Andexanet alfa, Recombinant human coagulation Factor Xa
The product is a recombinant human coagulation Factor Xa that promotes blood coagulation. The product works by binding to Factor Xa inhibitors and prevent them from interacting with endogenous Factor Xa. The product retains the structural similarity to that of endogenous human factor Xa, but exists in its mature functional form without the need for activation via the intrinsic or extrinsic coagulation pathways and remains catalytically inactive due to structural modification. The procoagulation potential of the product is eliminated through the removal of a 34-residue fragment containing Gla: via this truncation, it is unable to bind to membrane surfaces and assemble the prothrombinase complex. It also prevents the product from taking up space on phospholipid surface membranes, so that native FXa may bind and assemble the prothrominase complex. The amino acid residue modification from serine to alanine in the binding site of the catalytic domain allows more effective binding to FXa inhibitors and deters it from converting prothrombin to thrombin.
<0.001 EU per 1 μg of the peptide by the LAL method
Lyophilized protein should be stored at < -20°C, though stable at room temperature for 3 weeks. Reconstituted protein solution can be stored at 2-8 °C for 1 week. Aliquots of reconstituted samples are stable at < -20°C for 3 months.

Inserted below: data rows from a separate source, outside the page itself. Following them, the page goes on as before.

/-- The hypotheses of AlmanacAndWalk hold, clause by clause. -/
theorem hyps_almanacAndWalkBest :
    ((awS 5).mem.wiping = false) ∧ ((awS 5).flight? (awF 5).id = some (awF 5)) ∧ ((awF 5).halted = none) ∧
    (List.find? (fun f => decide (f.queue = 0) && decide (f.opcode = 21) && f.stage != Stage.ended) (awS 5).cmd.flights = some (awF 5)) ∧
    ((awF 5).stage = Stage.running) ∧ ((awS 5).pool ((awF 5).get 48 4) (awF 5).id = (Except.ok (awP 5), awU 5)) ∧
    ((awU 5).almanac (awF 5) (awP 5) = Except.ok (awA 5)) ∧
    (∀ (x : Nat × Nat), x ∈ (awA 5).needs → (awU 5).absent (awP 5).store x.fst x.snd = [] ∧
    (awU 5).objPoison (awP 5).store x.fst x.snd = none) ∧ ((awF 5).round = 4 ∧ (awS 5).coresOf (awF 5).id = [] ∨ (awF 5).round = 5) ∧
    ((if (awF 5).round = 4 then (awA 5).list else List.filter (fun x => (awA 5).forced (awU 5) x || (List.drop 1 (awF 5).scratch).contains
          (x.base / 256)) (awA 5).list).length ≤ (awF 5).get 76 4) ∧
    ((awU 5).checkRange ((awF 5).get 72 4) (↑((awF 5).get 80 8)) (↑((awF 5).get 80 8) + 16 * ↑(if (awF 5).round = 4 then (awA 5).list else
          List.filter (fun x => (awA 5).forced (awU 5) x || (List.drop 1 (awF 5).scratch).contains (x.base / 256)) (awA 5).list).length) true
          (some (awF 5).id) = (Except.ok ((awU 5).entry 6), (awC 5).snd)) ∧
    (((awU 5).entry 6).policy = 1) := by
  and_intros <;> first
    | (with_reducible refine pairSelf ?_; decide +kernel)
    | (with_reducible refine pairOk ?_; decide +kernel)
    | (with_reducible refine okSelf ?_; decide +kernel)
    | (with_reducible refine okEq ?_; decide +kernel)
    | decide +kernel

/-- The hypotheses of AlmanacAndWalk hold, clause by clause. -/
theorem hyps_almanacAndWalkWalk :
    (wkS.mem.wiping = false) ∧ (wkS.flight? wkF.id = some wkF) ∧ (wkF.halted = none) ∧
    (List.find? (fun f => decide (f.queue = 0) && walks f && f.stage == Stage.running) wkS.cmd.flights = some wkF) ∧
    (wkS.pool (wkF.get 48 4) wkF.id = (Except.ok (poolOf wkS wkF), wkU)) ∧ (wkU.walkTab wkF = Except.ok (tabOf wkS wkF)) ∧
    (wkU.metaNat (poolOf wkS wkF) 0 4 = Except.ok 65542) ∧ (wkF.cores = [0]) ∧
    (wkU.walkPlan (poolOf wkS wkF) wkF (tabOf wkS wkF) 0 0 1 = Except.ok wkRs) ∧
    (wkRs[walked wkF 0]? = some (wkRs.headD (⟨0, 0, []⟩ : Run))) ∧ ((wkU.walkSlots wkF 0)[walked wkF 0]? = some wkW) ∧
    ((wkU.bufferFree 0 (wkU.walkSlots wkF 0) (walked wkF 0) && wsFits wkW.keys 64 && wsFits wkW.list 1024) = true) ∧
    (waitEn wkW.fetch = true → (wkS.core 0).eng.flight ≠ none ∧
          wkS.coreCtr 0 (waitCtr wkW.fetch) + 1 < if 96 ≤ waitCtr wkW.fetch then creditLimit else eventLimit) ∧
    (waS.mem.wiping = false) ∧ (waS.flight? waF.id = some waF) ∧ (waF.halted = none) ∧
    (List.find? (fun f => decide (f.queue = 0) && walks f && f.stage == Stage.running) waS.cmd.flights = some waF) ∧
    (waS.pool (waF.get 48 4) waF.id = (Except.ok (poolOf waS waF), waU)) ∧ (waU.walkTab waF = Except.ok []) ∧
    (waU.metaNat (poolOf waS waF) 0 4 = Except.ok 65542) ∧ (waF.cores = [0]) ∧ (waU.walkPlan (poolOf waS waF) waF [] 0 0 1 = Except.ok waRs) ∧
    (waRs[walked waF 0]? = some (waRs.headD (⟨0, 0, []⟩ : Run))) ∧ ((waU.walkSlots waF 0)[walked waF 0]? = some waW) ∧
    ((waU.bufferFree 0 (waU.walkSlots waF 0) (walked waF 0) && wsFits waW.keys 64 && wsFits waW.list 1024) = true) ∧
    (waitEn waW.fetch = true → (waS.core 0).eng.flight ≠ none ∧ waS.coreCtr 0 (waitCtr waW.fetch) + 1 < if 96 ≤ waitCtr waW.fetch then creditLimit else eventLimit) := by
  and_intros <;> first
    | (with_reducible refine pairSelf ?_; decide +kernel)
    | (with_reducible refine pairOk ?_; decide +kernel)
    | (with_reducible refine okSelf ?_; decide +kernel)
    | (with_reducible refine okEq ?_; decide +kernel)
    | decide +kernel

/-- The hypotheses of CollectivesEnter hold, clause by clause. -/
theorem hyps_collectivesEnter :
    ((Instr.allreduce 0, 32) ∈ [(Instr.allreduce 0, 32), (Instr.reduceScatter 0, 33), (Instr.allgather 0, 34), (Instr.topkMerge 0, 35)]) ∧
    ((coS 32).mem.wiping = false) ∧ ((coS 32).flightAt (0) 32 Stage.started = some (coF 32)) ∧ ((coS 32).group? (coF 32).group = none) ∧
    ((Instr.reduceScatter 0, 33) ∈ [(Instr.allreduce 0, 32), (Instr.reduceScatter 0, 33), (Instr.allgather 0, 34), (Instr.topkMerge 0, 35)]) ∧
    (co2S.mem.wiping = false) ∧ (co2S.flightAt (0) 33 Stage.started = some (coF 33)) ∧ (co2S.group? (coF 33).group = some (gOf co2S 3)) ∧
    (co2S.collLevels (gOf co2S 3) ((collSpec (coF 33)).flags.testBit 2) = none) ∧
    ((Instr.allgather 0, 34) ∈ [(Instr.allreduce 0, 32), (Instr.reduceScatter 0, 33), (Instr.allgather 0, 34), (Instr.topkMerge 0, 35)]) ∧
    ((coS 34).mem.wiping = false) ∧ ((coS 34).flightAt (0) 34 Stage.started = some (coF 34)) ∧
    ((Instr.topkMerge 0, 35) ∈ [(Instr.allreduce 0, 32), (Instr.reduceScatter 0, 33), (Instr.allgather 0, 34), (Instr.topkMerge 0, 35)]) ∧
    ((coS 35).mem.wiping = false) ∧ ((coS 35).flightAt (0) 35 Stage.started = some (coF 35)) ∧
    (c4S.mem.wiping = false) ∧ (c4S.flightAt (0) 32 Stage.started = some c4F) ∧ (c4S.group? c4F.group = some c4G) ∧
    (c4S.collLevels c4G ((collSpec c4F).flags.testBit 2) = some [c4V]) ∧ (2 ≤ c4V.size) ∧
    (c4S.collCode (c4S.newColl c4F.id (collSpec c4F) c4G [c4V]) (c4F.get 40 8) (c4F.get 48 8) = none) ∧ (c4S.flight? c4F.id = some c4F) ∧
    (c4S.collFlight? c4F.id = none) ∧ (c4S.mem.poison = []) ∧
    (∀ (l : Nat), l ∈ (c4S.newColl c4F.id (collSpec c4F) c4G [c4V]).laces → c4S.earlyOf l = [] ∧ look (fun _ => none) c4S.coll.dead l = none ∧
          look (fun _ => none) c4S.coll.flit l = none) ∧
    (32 = 34 → (collSpec c4F).consumers = 0 ∧ (collSpec c4F).doneCc = 65535) := by
  and_intros <;> decide +kernel

/-- The hypotheses of VectorSearchOperators hold, clause by clause. -/
theorem hyps_vectorSearchOperators :
    (qyS.mem.wiping = false) ∧
    (List.find? (fun f => decide (f.queue = 0) && decide (f.opcode = 48) && decide (f.get 52 1 ≠ 1) && decide (f.get 52 1 ≠ 2) && f.stage !=
          Stage.ended) qyS.cmd.flights = some (vsF 0 qyM)) ∧
    (qyS.flight? (vsF 0 qyM).id = some (vsF 0 qyM)) ∧ ((vsF 0 qyM).halted = none) ∧ ((vsF 0 qyM).stage = Stage.started) ∧
    ((vsF 0 qyM).round = 0) ∧ ((qyS.runCores (vsF 0 qyM)).indexOf (vsF 0 qyM) = (Except.ok qyR, qyU)) ∧
    (queryShapeOk (vsF 0 qyM) qyR.index = true) ∧ (∀ (y : Query), y ∈ qyS.queries → y.flight ≠ (vsF 0 qyM).id) ∧
    (qyU.coresOf (vsF 0 qyM).id ≠ []) ∧ ((qyR.index.view qyR.index.active).foldSeq ≤ (QueryArgs.of (vsF 0 qyM)).snap) ∧
    ((QueryArgs.of (vsF 0 qyM)).snap ≤ qyR.index.published) ∧ ((QueryArgs.of (vsF 0 qyM)).snap ≠ 2 ^ 64 - 1) ∧
    (∀ (k : Nat), k < 1 → ∀ (p : Place), p ∈ (qyS.queryItem qyR qsQ (0 + k)).places → qyS.absent p.fst p.snd.fst p.snd.snd = [] ∧
          qyS.lostIn p.fst p.snd.fst p.snd.snd = false ∧ qyS.objPoison p.fst p.snd.fst p.snd.snd = none) ∧
    (qzS.mem.wiping = false) ∧
    (List.find? (fun f => decide (f.queue = 0) && decide (f.opcode = 48) && decide (f.get 52 1 ≠ 1) && decide (f.get 52 1 ≠ 2) && f.stage !=
          Stage.ended) qzS.cmd.flights = some qzF) ∧
    (qzS.flight? qzF.id = some qzF) ∧ (qzF.halted = none) ∧ (qzF.stage = Stage.running) ∧ (qzF.round = 6) ∧
    (qzS.query? qzF.id = some (⟨1, 5, 0, 0, 0, 0, 0, 0, false⟩ : Query)) ∧
    (qzS.entriesUe ((⟨1, 5, 0, 0, 0, 0, 0, 0, false⟩ : Query).index :: (qzS.indexAgain (⟨1, 5, 0, 0, 0, 0, 0, 0,
          false⟩ : Query)).index.handles) = none) ∧
    (qzS.objPoison (qzS.indexAgain (⟨1, 5, 0, 0, 0, 0, 0, 0, false⟩ : Query)).obj 0 indexBytes = none) ∧
    (qzS.checkRange (qzF.get 104 4) (↑(qzF.get 112 8)) (↑(qzF.get 112 8) + ↑(listStride (QueryArgs.of qzF).k) * ↑(QueryArgs.of qzF).nq) true
          (some qzF.id) = (Except.ok (qzS.entry 7), qzC.snd)) ∧
    ((qzS.entry 7).policy = 1) ∧
    ((vsS 1 puM).mem.wiping = false) ∧ ((vsS 1 puM).scanFlight (0) 1 = some (vsF 1 puM)) ∧
    ((vsS 1 puM).publishHeld ((vsF 1 puM).get 48 4) ((vsF 1 puM).get 64 4) = false) ∧
    (((vsS 1 puM).onFlight (vsF 1 puM).id fun f => { f with stage := Stage.running }).indexOf (vsF 1 puM) = (Except.ok puR, puU)) ∧
    (1 ≤ (vsF 1 puM).get 64 4) ∧ ((vsF 1 puM).get 64 4 ≤ puR.index.logCap) ∧
    (puU.objPoison puR.side puR.index.logOff ((vsF 1 puM).get 64 4 * puR.index.logPitch) = none) ∧
    (((puU.logEntries puR.index puR.side ((vsF 1 puM).get 64 4)).all fun e => decide (e.kind ≤ 1)) = true) ∧
    (puU.publishCode puR (puU.logEntries puR.index puR.side ((vsF 1 puM).get 64 4)) ((vsF 1 puM).get 72 8) = none) ∧
    (puU.applyLog (vsF 1 puM).id puR (puU.logEntries puR.index puR.side ((vsF 1 puM).get 64 4)) = ((puU.applyLog 1 puR puL).fst,
          (puU.applyLog 1 puR puL).snd)) ∧
    (phS.mem.wiping = false) ∧ (phS.scanFlight (0) 1 = some (vsF 1 puM)) ∧
    (phS.publishHeld ((vsF 1 puM).get 48 4) ((vsF 1 puM).get 64 4) = true) ∧
    ((vsS 2 swM).mem.wiping = false) ∧ ((vsS 2 swM).scanFlight (0) 2 = some (vsF 2 swM)) ∧
    (((vsS 2 swM).onFlight (vsF 2 swM).id fun f => { f with stage := Stage.running }).indexOf (vsF 2 swM) = (Except.ok (ixOf (runF (vsS 2 swM) (vsF 2 swM)) (vsF 2 swM)), ixU (runF (vsS 2 swM) (vsF 2 swM)) (vsF 2 swM))) ∧
    ((vsF 2 swM).get 64 1 = 1 - (ixOf (runF (vsS 2 swM) (vsF 2 swM)) (vsF 2 swM)).index.active) ∧
    (((ixOf (runF (vsS 2 swM) (vsF 2 swM)) (vsF 2 swM)).index.view (ixOf (runF (vsS 2 swM) (vsF 2 swM)) (vsF 2 swM)).index.active).foldSeq ≤
          (vsF 2 swM).get 72 8) ∧
    ((vsF 2 swM).get 72 8 ≤ (ixOf (runF (vsS 2 swM) (vsF 2 swM)) (vsF 2 swM)).index.published) ∧
    ((ixU (runF (vsS 2 swM) (vsF 2 swM)) (vsF 2 swM)).viewOk (ixOf (runF (vsS 2 swM) (vsF 2 swM)) (vsF 2 swM)).index ({ (ixOf (runF (vsS 2 swM) (vsF 2 swM)) (vsF 2 swM)).index.view ((vsF 2 swM).get 64 1) with sideHead := 0 }) = true) := by
  and_intros <;> first
    | (with_reducible refine pairSelf ?_; decide +kernel)
    | (with_reducible refine pairOk ?_; decide +kernel)
    | with_reducible rfl
    | decide +kernel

The product is indicated for patients treated with Rivaroxaban and Apixaban, when reversal of anticoagulation is needed due to life-threatening or uncontrolled bleeding. The product has not been shown to be effective for, and is not indicated for, the treatment of bleeding related to any Factor Xa inhibitors other than apixaban and rivaroxaban.
Examples of Clinical Use:
Rivaroxaban and Apixaban
In vitro, the product was shown to dose-dependently reverse the activity of apixaban, betrixaban, edoxaban, rivaroxaban, enoxaparin and fondaparinux on Factor Xa in human and rat plasma. In a randomized placebo-controlled study of healthy elderly volunteers, co-administration of the product bolus with 5 mg of apixaban twice daily resulted in a reduction of anti-factor Xa activity by 94% compared to 21% among those who received placebo, and thrombin generation was fully restored in 100%. The anti-factor Xa activity was reduced by 92% and thrombin generation was fully restored in 96% of the subjects upon the product bolus administration in subjects receiving 20 mg of rivaroxaban daily. A multicenter, prospective, open-label, single-group study involving elderly patients with acute major bleeding within 18 hours after the administration of a factor Xa inhibitor was performed. In this study, the median anti-factor Xa activity in patients receiving rivaroxaban and apixaban was reduced by 89% and 93%, respectively, upon administration of the product infusion. In dose-ranging studies of healthy volunteers, the anti-FXa activity activity was observed within two minutes after the completion of the bolus administration. Elevation of Tissue Factor (TF)-initiated thrombin generation above the baseline range (prior to anticoagulation) occurred within two minutes following a bolus administration of the product and was maintained throughout the duration of the continuous infusion. The anti-FXa activity returned to the placebo levels approximately 2 hours after completion of a bolus or continuous infusion. In contrast, TFPI activity in plasma was sustained for at least 22 hours following the product administration.
Mechanism of action:
Factor Xa inhibitors promote anticoagulation by binding to both free Factor Xa in plasma and Factor Xa attached to the prothrombinase complex. This ultimately leads to the blockade of thrombin generation or clot formation. Andexanet alfa is a factor Xa decoy that binds to factor Xa inhibitors such as apixaban and rivaroxaban with high affinity and prevents them from binding to endogenous factor Xa. It was also shown to sequester factor Xa inhibitors, leading to reversing their anticoagulant effects and restoring the activity of endogenous factor Xa. Andexanet alfa may also achieve procoagulation via binding and inhibiting the activity of Tissue Factor Pathway Inhibitor (TFPI), which is an endogenous inhibitor of Factor Xa. Inhibition of TFPI by andexanet alfa resulted in a transient increase in the level of prothrombin fragments 1 and 2, thrombin-antithrombin complex and D-dimer. Subsequently, this may result in increased tissue factor-initiated thrombin generation. Since it is a genetically modified variant of human factor Xa, andexanet alfa is not able to cleave and activate prothrombin nor assemble into the prothrombinase complex.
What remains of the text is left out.